Required action: Locate the word "State" in the data below, then copy every line that holds it.

Given records:
-- ==== Sys2Proof/Laws/State.lean ====
section
/-! SUPPORT. The fields of the device after an update of one of its parts: each is what it was, or what the update makes it. -/

namespace Sys2Proof.Machine

set_option Elab.async false

@[simp] theorem run_next (f : Dev → Dev) (s : State) : run f s = .next { s with dev := f s.dev } := rfl

@[simp] theorem modBuoy_regs (n : Fin 64) (f : Buoy → Buoy) (d : Dev) : (d.modBuoy n f).regs = d.regs := rfl
@[simp] theorem modBuoy_bar4 (n : Fin 64) (f : Buoy → Buoy) (d : Dev) : (d.modBuoy n f).bar4 = d.bar4 := rfl
@[simp] theorem modBuoy_bar4Gen (n : Fin 64) (f : Buoy → Buoy) (d : Dev) : (d.modBuoy n f).bar4Gen = d.bar4Gen := rfl
@[simp] theorem modBuoy_draws (n : Fin 64) (f : Buoy → Buoy) (d : Dev) : (d.modBuoy n f).draws = d.draws := rfl
@[simp] theorem modBuoy_top (n : Fin 64) (f : Buoy → Buoy) (d : Dev) : (d.modBuoy n f).top = d.top := rfl
@[simp] theorem modBuoy_chk (n : Fin 64) (f : Buoy → Buoy) (d : Dev) : (d.modBuoy n f).chk = d.chk := rfl
@[simp] theorem modBuoy_host (n : Fin 64) (f : Buoy → Buoy) (d : Dev) : (d.modBuoy n f).host = d.host := rfl
@[simp] theorem modBuoy_clk (n : Fin 64) (f : Buoy → Buoy) (d : Dev) : (d.modBuoy n f).clk = d.clk := rfl
@[simp] theorem modBuoy_pwr (n : Fin 64) (f : Buoy → Buoy) (d : Dev) : (d.modBuoy n f).pwr = d.pwr := rfl
@[simp] theorem modBuoy_watch (n : Fin 64) (f : Buoy → Buoy) (d : Dev) : (d.modBuoy n f).watch = d.watch := rfl
@[simp] theorem modBuoy_keeper (n : Fin 64) (f : Buoy → Buoy) (d : Dev) : (d.modBuoy n f).keeper = d.keeper := rfl
@[simp] theorem modBuoy_fw (n : Fin 64) (f : Buoy → Buoy) (d : Dev) : (d.modBuoy n f).fw = d.fw := rfl
@[simp] theorem modBuoy_otp (n : Fin 64) (f : Buoy → Buoy) (d : Dev) : (d.modBuoy n f).otp = d.otp := rfl
@[simp] theorem modBuoy_chart (n : Fin 64) (f : Buoy → Buoy) (d : Dev) : (d.modBuoy n f).chart = d.chart := rfl
@[simp] theorem modBuoy_buoys (n : Fin 64) (f : Buoy → Buoy) (d : Dev) : (d.modBuoy n f).buoys = d.buoys.set n (f (d.buoys.get n)) := rfl
@[simp] theorem modBuoy_pairs (n : Fin 64) (f : Buoy → Buoy) (d : Dev) : (d.modBuoy n f).pairs = d.pairs := rfl
@[simp] theorem modBuoy_cycle (n : Fin 64) (f : Buoy → Buoy) (d : Dev) : (d.modBuoy n f).cycle = d.cycle := rfl
@[simp] theorem modBuoy_chans (n : Fin 64) (f : Buoy → Buoy) (d : Dev) : (d.modBuoy n f).chans = d.chans := rfl
@[simp] theorem modBuoy_lans (n : Fin 64) (f : Buoy → Buoy) (d : Dev) : (d.modBuoy n f).lans = d.lans := rfl
@[simp] theorem modBuoy_outs (n : Fin 64) (f : Buoy → Buoy) (d : Dev) : (d.modBuoy n f).outs = d.outs := rfl
@[simp] theorem modBuoy_vouts (n : Fin 64) (f : Buoy → Buoy) (d : Dev) : (d.modBuoy n f).vouts = d.vouts := rfl
@[simp] theorem modBuoy_ts (n : Fin 64) (f : Buoy → Buoy) (d : Dev) : (d.modBuoy n f).ts = d.ts := rfl
@[simp] theorem modBuoy_ports (n : Fin 64) (f : Buoy → Buoy) (d : Dev) : (d.modBuoy n f).ports = d.ports := rfl
@[simp] theorem modBuoy_txts (n : Fin 64) (f : Buoy → Buoy) (d : Dev) : (d.modBuoy n f).txts = d.txts := rfl
@[simp] theorem modBuoy_clients (n : Fin 64) (f : Buoy → Buoy) (d : Dev) : (d.modBuoy n f).clients = d.clients := rfl
@[simp] theorem modBuoy_pilot (n : Fin 64) (f : Buoy → Buoy) (d : Dev) : (d.modBuoy n f).pilot = d.pilot := rfl
@[simp] theorem modBuoy_tide (n : Fin 64) (f : Buoy → Buoy) (d : Dev) : (d.modBuoy n f).tide = d.tide := rfl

Response to the exercise:
-- ==== Sys2Proof/Laws/State.lean ====
@[simp] theorem run_next (f : Dev → Dev) (s : State) : run f s = .next { s with dev := f s.dev } := rfl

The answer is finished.